(Stored data entries)

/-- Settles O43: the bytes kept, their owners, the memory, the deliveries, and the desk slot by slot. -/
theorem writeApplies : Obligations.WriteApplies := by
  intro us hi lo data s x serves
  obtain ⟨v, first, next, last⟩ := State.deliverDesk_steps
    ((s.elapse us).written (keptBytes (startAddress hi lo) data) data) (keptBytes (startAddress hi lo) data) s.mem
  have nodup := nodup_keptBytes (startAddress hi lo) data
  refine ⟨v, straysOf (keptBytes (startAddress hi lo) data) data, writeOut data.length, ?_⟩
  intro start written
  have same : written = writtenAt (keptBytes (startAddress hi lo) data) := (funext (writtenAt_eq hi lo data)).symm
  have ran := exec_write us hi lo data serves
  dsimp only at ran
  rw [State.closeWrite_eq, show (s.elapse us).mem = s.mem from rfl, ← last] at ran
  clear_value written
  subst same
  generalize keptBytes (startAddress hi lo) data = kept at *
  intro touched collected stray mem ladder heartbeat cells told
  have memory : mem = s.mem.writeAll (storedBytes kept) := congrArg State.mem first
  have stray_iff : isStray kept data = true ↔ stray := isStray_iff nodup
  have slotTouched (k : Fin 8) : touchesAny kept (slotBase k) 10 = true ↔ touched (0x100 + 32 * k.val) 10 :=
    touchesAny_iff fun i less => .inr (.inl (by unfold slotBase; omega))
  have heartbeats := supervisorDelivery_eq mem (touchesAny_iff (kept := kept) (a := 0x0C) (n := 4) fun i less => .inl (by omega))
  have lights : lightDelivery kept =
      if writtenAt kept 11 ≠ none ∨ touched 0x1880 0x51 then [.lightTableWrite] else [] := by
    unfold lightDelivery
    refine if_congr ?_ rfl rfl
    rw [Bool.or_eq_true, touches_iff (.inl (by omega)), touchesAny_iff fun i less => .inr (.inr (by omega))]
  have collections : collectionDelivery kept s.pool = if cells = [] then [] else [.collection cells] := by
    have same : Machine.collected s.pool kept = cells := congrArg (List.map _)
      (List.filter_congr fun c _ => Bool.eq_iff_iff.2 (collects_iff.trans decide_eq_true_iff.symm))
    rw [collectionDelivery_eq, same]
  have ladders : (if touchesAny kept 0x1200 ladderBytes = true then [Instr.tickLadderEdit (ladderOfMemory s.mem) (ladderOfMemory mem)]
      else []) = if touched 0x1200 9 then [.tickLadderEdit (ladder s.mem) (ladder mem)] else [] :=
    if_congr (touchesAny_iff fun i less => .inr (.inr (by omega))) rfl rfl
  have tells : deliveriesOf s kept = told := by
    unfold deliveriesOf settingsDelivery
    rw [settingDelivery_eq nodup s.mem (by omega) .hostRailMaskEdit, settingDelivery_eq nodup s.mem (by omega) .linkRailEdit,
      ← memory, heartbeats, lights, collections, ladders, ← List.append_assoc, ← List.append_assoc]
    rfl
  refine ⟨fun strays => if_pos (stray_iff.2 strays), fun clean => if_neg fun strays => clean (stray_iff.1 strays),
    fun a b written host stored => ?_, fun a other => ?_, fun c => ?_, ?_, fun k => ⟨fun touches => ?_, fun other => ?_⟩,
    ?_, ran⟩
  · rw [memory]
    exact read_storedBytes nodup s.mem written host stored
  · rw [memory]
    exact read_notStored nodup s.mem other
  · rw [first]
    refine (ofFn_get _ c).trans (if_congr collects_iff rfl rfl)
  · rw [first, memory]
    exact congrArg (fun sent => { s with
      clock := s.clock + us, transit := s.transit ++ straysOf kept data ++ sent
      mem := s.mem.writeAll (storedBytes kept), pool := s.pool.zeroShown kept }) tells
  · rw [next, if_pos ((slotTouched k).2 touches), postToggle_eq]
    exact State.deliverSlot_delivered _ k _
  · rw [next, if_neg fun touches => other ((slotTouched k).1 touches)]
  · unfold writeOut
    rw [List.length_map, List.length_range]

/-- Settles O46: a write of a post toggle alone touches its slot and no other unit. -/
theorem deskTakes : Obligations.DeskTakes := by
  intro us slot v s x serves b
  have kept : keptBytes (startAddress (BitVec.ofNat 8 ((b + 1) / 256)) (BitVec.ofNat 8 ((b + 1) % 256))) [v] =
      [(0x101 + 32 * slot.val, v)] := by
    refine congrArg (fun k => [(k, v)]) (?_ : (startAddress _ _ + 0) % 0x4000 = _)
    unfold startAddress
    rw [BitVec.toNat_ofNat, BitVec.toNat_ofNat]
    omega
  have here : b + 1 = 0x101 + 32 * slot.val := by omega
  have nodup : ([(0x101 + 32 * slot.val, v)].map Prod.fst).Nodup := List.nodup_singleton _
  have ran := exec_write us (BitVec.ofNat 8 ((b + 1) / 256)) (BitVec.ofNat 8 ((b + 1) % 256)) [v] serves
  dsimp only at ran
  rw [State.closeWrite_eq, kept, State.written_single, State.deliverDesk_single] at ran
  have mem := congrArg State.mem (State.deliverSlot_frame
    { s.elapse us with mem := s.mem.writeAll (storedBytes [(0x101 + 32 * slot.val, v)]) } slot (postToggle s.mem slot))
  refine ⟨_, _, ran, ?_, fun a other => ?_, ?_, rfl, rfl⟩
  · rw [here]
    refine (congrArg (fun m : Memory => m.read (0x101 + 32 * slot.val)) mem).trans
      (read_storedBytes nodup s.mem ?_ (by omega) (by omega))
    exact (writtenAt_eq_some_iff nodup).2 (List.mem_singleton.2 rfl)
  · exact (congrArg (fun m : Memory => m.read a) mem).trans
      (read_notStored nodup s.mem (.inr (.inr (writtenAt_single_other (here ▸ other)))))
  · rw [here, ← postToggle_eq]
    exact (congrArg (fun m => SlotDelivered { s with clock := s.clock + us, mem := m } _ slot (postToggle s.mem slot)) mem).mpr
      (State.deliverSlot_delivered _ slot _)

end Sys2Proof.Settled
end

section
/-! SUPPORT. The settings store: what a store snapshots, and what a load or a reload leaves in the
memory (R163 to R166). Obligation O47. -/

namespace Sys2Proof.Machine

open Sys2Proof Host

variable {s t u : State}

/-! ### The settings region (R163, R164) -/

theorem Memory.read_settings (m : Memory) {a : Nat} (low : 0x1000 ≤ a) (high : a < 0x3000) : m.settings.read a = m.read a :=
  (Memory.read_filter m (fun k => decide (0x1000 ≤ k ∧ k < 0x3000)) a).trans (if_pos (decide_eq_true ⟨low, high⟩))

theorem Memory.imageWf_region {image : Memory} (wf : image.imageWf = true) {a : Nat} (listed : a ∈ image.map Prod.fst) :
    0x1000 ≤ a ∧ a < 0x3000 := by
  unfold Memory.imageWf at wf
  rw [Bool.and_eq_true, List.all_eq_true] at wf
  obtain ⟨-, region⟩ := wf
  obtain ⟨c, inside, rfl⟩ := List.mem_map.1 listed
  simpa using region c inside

* * *

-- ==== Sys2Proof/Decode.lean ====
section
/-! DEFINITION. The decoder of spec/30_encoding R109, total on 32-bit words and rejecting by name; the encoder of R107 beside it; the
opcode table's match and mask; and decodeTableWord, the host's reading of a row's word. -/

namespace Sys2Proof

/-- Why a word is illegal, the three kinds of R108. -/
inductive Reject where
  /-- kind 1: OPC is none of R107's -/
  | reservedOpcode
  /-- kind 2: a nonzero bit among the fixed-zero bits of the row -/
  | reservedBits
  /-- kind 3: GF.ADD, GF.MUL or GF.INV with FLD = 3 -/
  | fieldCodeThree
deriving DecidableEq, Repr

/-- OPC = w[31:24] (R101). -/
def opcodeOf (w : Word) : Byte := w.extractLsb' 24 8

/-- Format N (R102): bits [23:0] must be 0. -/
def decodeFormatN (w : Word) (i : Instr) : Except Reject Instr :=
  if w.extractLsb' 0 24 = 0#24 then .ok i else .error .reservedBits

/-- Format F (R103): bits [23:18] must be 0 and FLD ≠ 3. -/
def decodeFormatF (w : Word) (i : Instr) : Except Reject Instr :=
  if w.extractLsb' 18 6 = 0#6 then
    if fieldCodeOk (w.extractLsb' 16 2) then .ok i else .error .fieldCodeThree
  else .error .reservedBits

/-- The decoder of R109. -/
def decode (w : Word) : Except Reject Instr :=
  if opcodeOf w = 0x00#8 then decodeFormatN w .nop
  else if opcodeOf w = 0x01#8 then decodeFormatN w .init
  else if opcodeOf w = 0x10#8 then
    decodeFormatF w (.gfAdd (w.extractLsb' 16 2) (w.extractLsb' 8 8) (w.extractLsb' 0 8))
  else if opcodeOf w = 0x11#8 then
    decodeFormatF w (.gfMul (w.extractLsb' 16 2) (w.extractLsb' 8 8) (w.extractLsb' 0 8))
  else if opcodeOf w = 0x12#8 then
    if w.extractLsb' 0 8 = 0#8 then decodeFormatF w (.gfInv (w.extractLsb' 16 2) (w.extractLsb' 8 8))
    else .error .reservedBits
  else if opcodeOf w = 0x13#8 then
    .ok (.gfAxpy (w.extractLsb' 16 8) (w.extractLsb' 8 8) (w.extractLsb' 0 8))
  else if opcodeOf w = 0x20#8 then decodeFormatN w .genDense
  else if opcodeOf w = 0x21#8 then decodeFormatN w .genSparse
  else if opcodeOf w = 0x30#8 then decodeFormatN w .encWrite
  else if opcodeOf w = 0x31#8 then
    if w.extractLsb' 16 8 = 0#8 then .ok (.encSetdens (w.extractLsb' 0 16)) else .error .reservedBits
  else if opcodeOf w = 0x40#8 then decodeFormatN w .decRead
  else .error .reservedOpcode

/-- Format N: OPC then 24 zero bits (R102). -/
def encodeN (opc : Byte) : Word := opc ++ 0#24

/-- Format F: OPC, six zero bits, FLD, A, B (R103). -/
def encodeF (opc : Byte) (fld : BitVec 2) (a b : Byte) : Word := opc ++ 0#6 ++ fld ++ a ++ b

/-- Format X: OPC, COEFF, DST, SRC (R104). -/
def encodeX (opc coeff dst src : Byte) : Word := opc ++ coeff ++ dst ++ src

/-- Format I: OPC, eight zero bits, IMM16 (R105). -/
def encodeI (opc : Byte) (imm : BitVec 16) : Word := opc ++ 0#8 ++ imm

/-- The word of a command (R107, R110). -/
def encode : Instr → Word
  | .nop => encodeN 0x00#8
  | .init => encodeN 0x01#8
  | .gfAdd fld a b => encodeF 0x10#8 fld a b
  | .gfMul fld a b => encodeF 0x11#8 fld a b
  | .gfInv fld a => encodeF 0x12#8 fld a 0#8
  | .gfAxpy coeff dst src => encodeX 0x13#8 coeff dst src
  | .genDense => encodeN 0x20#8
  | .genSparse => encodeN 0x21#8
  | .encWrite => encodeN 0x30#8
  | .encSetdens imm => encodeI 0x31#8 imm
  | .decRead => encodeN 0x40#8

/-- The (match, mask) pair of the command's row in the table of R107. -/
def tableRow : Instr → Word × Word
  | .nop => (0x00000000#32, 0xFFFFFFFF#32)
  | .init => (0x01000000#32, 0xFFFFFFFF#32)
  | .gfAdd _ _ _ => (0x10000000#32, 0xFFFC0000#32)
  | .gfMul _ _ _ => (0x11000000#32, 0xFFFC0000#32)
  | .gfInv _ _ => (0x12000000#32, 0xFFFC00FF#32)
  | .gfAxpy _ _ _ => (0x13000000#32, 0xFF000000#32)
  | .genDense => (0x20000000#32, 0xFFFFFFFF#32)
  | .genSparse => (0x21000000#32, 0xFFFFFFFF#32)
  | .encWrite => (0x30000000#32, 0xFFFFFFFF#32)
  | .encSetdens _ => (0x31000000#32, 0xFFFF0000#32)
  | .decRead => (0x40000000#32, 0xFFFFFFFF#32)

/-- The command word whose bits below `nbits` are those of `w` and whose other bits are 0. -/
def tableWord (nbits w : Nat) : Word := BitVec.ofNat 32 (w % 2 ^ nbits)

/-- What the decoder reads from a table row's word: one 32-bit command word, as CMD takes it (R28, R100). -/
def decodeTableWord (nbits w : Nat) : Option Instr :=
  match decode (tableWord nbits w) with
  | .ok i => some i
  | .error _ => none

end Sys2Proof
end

▸ YOUR OBJECTIVE: In the entries above, please find the line with "by slot. -/" and the line with "obtain ⟨v, first, next, last⟩", then write out exactly those two lines and every line between them, and nothing more.

▸ ANSWER BOX:
/-- Settles O43: the bytes kept, their owners, the memory, the deliveries, and the desk slot by slot. -/
theorem writeApplies : Obligations.WriteApplies := by
  intro us hi lo data s x serves
  obtain ⟨v, first, next, last⟩ := State.deliverDesk_steps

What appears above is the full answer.